M1: the measurement loop on one real fix. The ShopForge registration from the opening. The clock starts when I merge the rule PR; the verdict records unattended about 25 hours later (a one-hour settle, then the 24-hour window the measurement recipe needs), written by the watcher’s deterministic path with no model and no me in the loop. A “proven” certifies the loop end to end. An honest “didn’t move” or “inconclusive” also counts as the loop working. What would actually worry me is a verdict that arrives looking too good: the four phantom sessions are Command’s own contamination of its own metric, and the registration requires them to stay exactly 4 through the window, with drift in either direction, including the flattering direction, recording the attempt as inconclusive. Even the detector fix that would stop the probes creating phantoms is held until after the verdict, so a measurement correction can’t mix into the measured effect.

M2: the directive loop on reality.
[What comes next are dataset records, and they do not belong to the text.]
-- ==== Sys2Proof/Machine/Startup.lean ====
section
/-! DEFINITION. Start-up, staged release, resets, SAFE and RECOVERY, reload of planes and region power,
and SCAN (R22–R28, R271, R280–R293, R321, R354, R361, R362, R383, R435). -/
namespace Sys2Proof.Machine

open Sys2Proof

/-! ## Reload of an active plane (R271, R286) -/

/-- The active planes after a load of region r from a source (1 library, 2 image A, 3 image B), or the code of
the first check of R255 that fails. -/
def imagePlane (src n r : Nat) (s : State) : Except Nat (SMap Word) :=
  let ws := area (areaOf src n r) s
  let k := slot (8 * r + n) s
  if src = 1 ∧ k.retired = true then .error E.RETIRED
  else if src = 1 ∧ (!k.valid || k.corrupt || k.busy) = true then .error E.PERM_FAULT
  else if src = 2 ∧ s.store.aValid = false ∨ src = 3 ∧ s.store.bValid = false then .error E.PERM_FAULT
  else if !headerGood ws then .error E.PERM_FAULT
  else if imageFence ws != maskOf [r] then .error E.FENCE_BREACH
  else match recordsFault true (maskOf [r]) none (recordsOf (plainWords ws)) with
    | some (c, _) => .error c
    | none => match sealFault ws with
      | some c => .error c
      | none =>
        let m := planeFrom src r ws s s.planes.active
        if (planesFault [r] m).isSome then .error E.DRIVE_CONFLICT else .ok m

/-- The source code of the boot device image. -/
def bootSrc (s : State) : Nat := if s.store.bootB then 3 else 2

/-- Region r has a new active plane: its source is recorded, the staging plane is invalid, immediates take
their configured values and GSR is asserted (R100, R125, R271). -/
def planeLoaded (r src n : Nat) (m : SMap Word) (s : State) : State :=
  s |> setActive m |> wr (P.RGN r) R.RGN_ACTIVE_SRC (W (src * 2 ^ 8 + n))
    |> invalidateStage r
    |> mdRgn r (fun x => { x with unreferenced := [], frameTimes := [], rcStopped := 0, scrubStaging := false, scrubCut := false })
    |> wrf (P.RGN r) R.RGN_DIGEST_STAT 31 31 0
    |> resetImmediates r |> assertGsr r false

/-- Load region r from its area of the boot device image: the code of a failed check. -/
def loadBoot (r : Nat) (s : State) : Option Nat × State :=
  match imagePlane (bootSrc s) 0 r s with
  | .error c => (some c, s)
  | .ok m => (none, planeLoaded r (bootSrc s) 0 m s)

/-- Reload region r from its recorded source, or from the boot image where that fails (R271). -/
def reload (r : Nat) (s : State) : Option Nat × State :=
  let w := rd (P.RGN r) R.RGN_ACTIVE_SRC s
  let src := recSrc w
  if src = 0 ∨ 4 ≤ src ∨ src = bootSrc s then loadBoot r s
  else match imagePlane src (recSlot w) r s with
    | .ok m => (none, planeLoaded r src (recSlot w) m s)
    | .error c =>
      let (f, t) := loadBoot r s
      (f, err (P.RGN r) c 0 0 t)

/-- The result of loading the regions rs, lowest first, each by `f`: the first code that fails. -/
def loadAll (f : Nat → State → Option Nat × State) (rs : List Nat) (s : State) : Option Nat × State :=
  rs.foldl (fun (bad, t) r =>
    let (c, t) := f r t
    (bad <|> c, t)) (none, s)

/-! ## Region power (R354) -/

/-- Region r goes off: fenced, its work discarded, bank contents lost, staging plane invalid. -/
def powerOff (r : Nat) (s : State) : State :=
  s |> abandonSlice (fun b => sliceRegion b == some r) |> dropLoad r E.ABSENT_TARGET |> fenceRegion r
    |> invalidateStage r
    |> assertGsr r false
    |> mdRgn r (fun x => { x with power := .off, sq := [], draining := false, drained := false, inHeld := 0 })
    |> answerBanks r |> clearTaps r
    |> (List.range 16).foldl (fun t l => setBankPort (16 * r + l) Bank.idle (zeroBank (16 * r + l) t))
    |> wr (P.RGN r) R.IRQ_PEND 0

def pwrCode (c : Nat) (s : State) : State := wrf P.PMU R.PMU_RGN_PWR_CTL 23 16 c s

/-- Region r is powered and loaded: its lanes and its switch are closed until its release. -/
def powerOn (r : Nat) (s : State) : State :=
  let t := s |> mdRgn r (fun x => { x with power := .on }) |> unfenceRegion r |> clearTaps r
             |> (List.range 16).foldl (fun t l => zeroBank (16 * r + l) t)
  let (f, t) := reload r t
  match f with
  | some c => t |> powerOff r |> pwrCode c
  | none =>
    (List.range 4).foldl (fun t d => holdSide r d t)
      (t |> rcCheck r |> mdRgn r (fun x => { x with draining := true, drained := true }))

/-- A write of RGN_PWR_CTL with GO = 1. -/
def regionPower (r : Nat) (on : Bool) (s : State) : State :=
  let held := (rgn r s).power == (if on then Power.on else Power.off)
  if s.pwr.region.isSome then permFault P.PMU R.PMU_RGN_PWR_CTL s
  else if s.dev.mode ≠ .run then pwrCode E.PERM_FAULT s
  else if entering s then pwrCode E.ENTRY_REFUSED s
  else if locked r s || loading r s then pwrCode E.PERM_FAULT s
  else if (rgn r s).power == .retired then pwrCode E.RETIRED s
  else
    let t := wr P.PMU R.PMU_RGN_PWR_CTL (W (b2n on * 2 ^ 8 + r)) s
    if held then irq P.PMU 5 t
    else
      let u := if on then powerOn r t else powerOff r t
      setPwr { u.pwr with region := some (r, on) } (wrf P.PMU R.PMU_RGN_PWR_CTL 30 30 1 u)

def execRegionPowerOn (rq : Requester) (r : RegionId) (s : State) : Out :=
  .next (settleAll (onPage rq P.PMU R.PMU_RGN_PWR_CTL (regionPower r.val true) s))
def execRegionPowerOff (rq : Requester) (r : RegionId) (s : State) : Out :=
  .next (settleAll (onPage rq P.PMU R.PMU_RGN_PWR_CTL (regionPower r.val false) s))

/-- GSR is released and the region releases in its plane's order (R125, R269). -/
def releaseRegion (r : Nat) (s : State) : State :=
  [0, 1, 2].foldl (fun t k => releaseStepOf r k t) (mdRgn r (fun x => { x with gsr := false }) s)

/-- The change of region power completes. -/
def regionPowerDone (s : State) : State :=
  match s.pwr.region with
  | none => s
  | some (r, on) =>
    let t := if on && regionOn r s then releaseRegion r s else s
    t |> wrf P.PMU R.PMU_RGN_PWR_CTL 30 30 0 |> irq P.PMU 5
      |> (fun t => setPwr { t.pwr with region := none } t)

def execRegionPowerDone (s : State) : Out := .next (settleAll (regionPowerDone s))

/-! ## Records of the RST page (R293, R361) -/

def setCause (n : Nat) (s : State) : State :=
  md P.RST R.RST_CAUSE (fun w => W (fld 3 0 w * 16 + n)) s

def setPhase (n : Nat) (s : State) : State := wrf P.RST R.RST_STARTUP_STAT 19 16 n s

/-- A time of the start-up records: the model has no clock there, so it is a free value. -/
def stamp (off hi lo : Nat) (s : State) : State := drawn (wrf P.RST off hi lo (freeVal s).toNat s)

/-- The start-up records are written afresh. -/
def freshStartup (s : State) : State :=
  s |> wr P.RST R.RST_STARTUP_STAT 0 |> wr P.RST R.RST_STARTUP_T0 0 |> wr P.RST R.RST_STARTUP_T1 0
    |> wr P.RST R.RST_STARTUP_T2 0 |> wr P.RST R.RST_RELEASE_EFF 0

/-- Start-up stops with a code. -/
def stopped (c : Nat) (s : State) : State :=
  s |> setPhase 10 |> wrf P.RST R.RST_STARTUP_STAT 31 24 c

/-- A sleep entry in progress ends with the mode that it started from. -/
def dropEntry (s : State) : State :=
  if entering s then setPwr { s.pwr with entering := none } (wrf P.PMU R.PMU_ENTER_STAT 0 0 0 s) else s

/-- SAFE, RECOVERY: user I/O in the STRAP_SAFE state, SAFE_N low, DONE pulled low (R22, R285). -/
def fabricStopped (s : State) : State :=
  s |> setDev { s.dev with outReleased := false, weReleased := false, srReleased := false, doneReleased := false,
                           doneSeen := false, relStep := 0, rerun := false }
    |> dropEntry |> wrf P.RST R.RST_DONE_STAT 0 0 1

/-- SAFE from a mode other than RUN. -/
def stopSafe (c : Nat) (s : State) : State :=
  (fun t => setDev { t.dev with safeFromRun := false } t)
    (s |> fabricStopped |> enterMode .safe |> stopped c)

/-! ## Device-level resets (Table 15.8) -/

/-- A program or erase of a library slot that power ends leaves the slot invalid. -/
def endSlots (x : Store) : Store :=
  { x with slots := x.slots.filterMap fun e =>
      let y := if e.2.busy then { e.2 with busy := false, valid := false } else e.2
      if y = Slot.blank then none else some (e.1, y) }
One standing rule walking candidate → pilot → proven → fleet-wide on real project evidence, with the proof gate firing on a real pilot signal rather than a synthetic one. M1 proves the system can grade a fix; M2 proves a graded fix can earn reach.

June 15: the billing answer. The substrate split rides on an inference: that subagents inside an interactive session bill against the flat subscription. Anthropic’s metering starts June 15 and the meter will answer it. The design holds either way; the cost story is an inference until then.

Behind those, the slower hopes. The ranking calibration has zero real labels today; I want a few weeks of confirm-and-dismiss decisions on the books, and then to see whether a fitted profile ever beats the permutation null on my actual behavior. The ShopForge rule’s preventive effect, whether pile-ups stop forming rather than getting cleaned up once, has its own recurrence watch. And the claim I most want evidence for is the founding one: proven fixes accumulating across the fleet faster than I could have routed them by hand. If fixes keep coming back “didn’t move,” the proposal engine isn’t good enough, and the proof discipline will say so in writing.

Command is nine days into this shape. The next post about it should have verdicts in it.

Sources: Anthropic Help Center, “Use the Claude Agent SDK with your Claude plan”; Claude Code docs, “Run Claude Code programmatically”. Gate scores, false-proven rates, and the M1 protocol are from Command’s own committed eval records (Phase-0 gate board, signal-engine spec, M1 pre-registration), measured on my machine; Command’s repo is private, so they’re cited here rather than linked.

This post was rewritten on June 11, 2026. The original June 3 version described the architecture before the Fleet Signal Engine existed.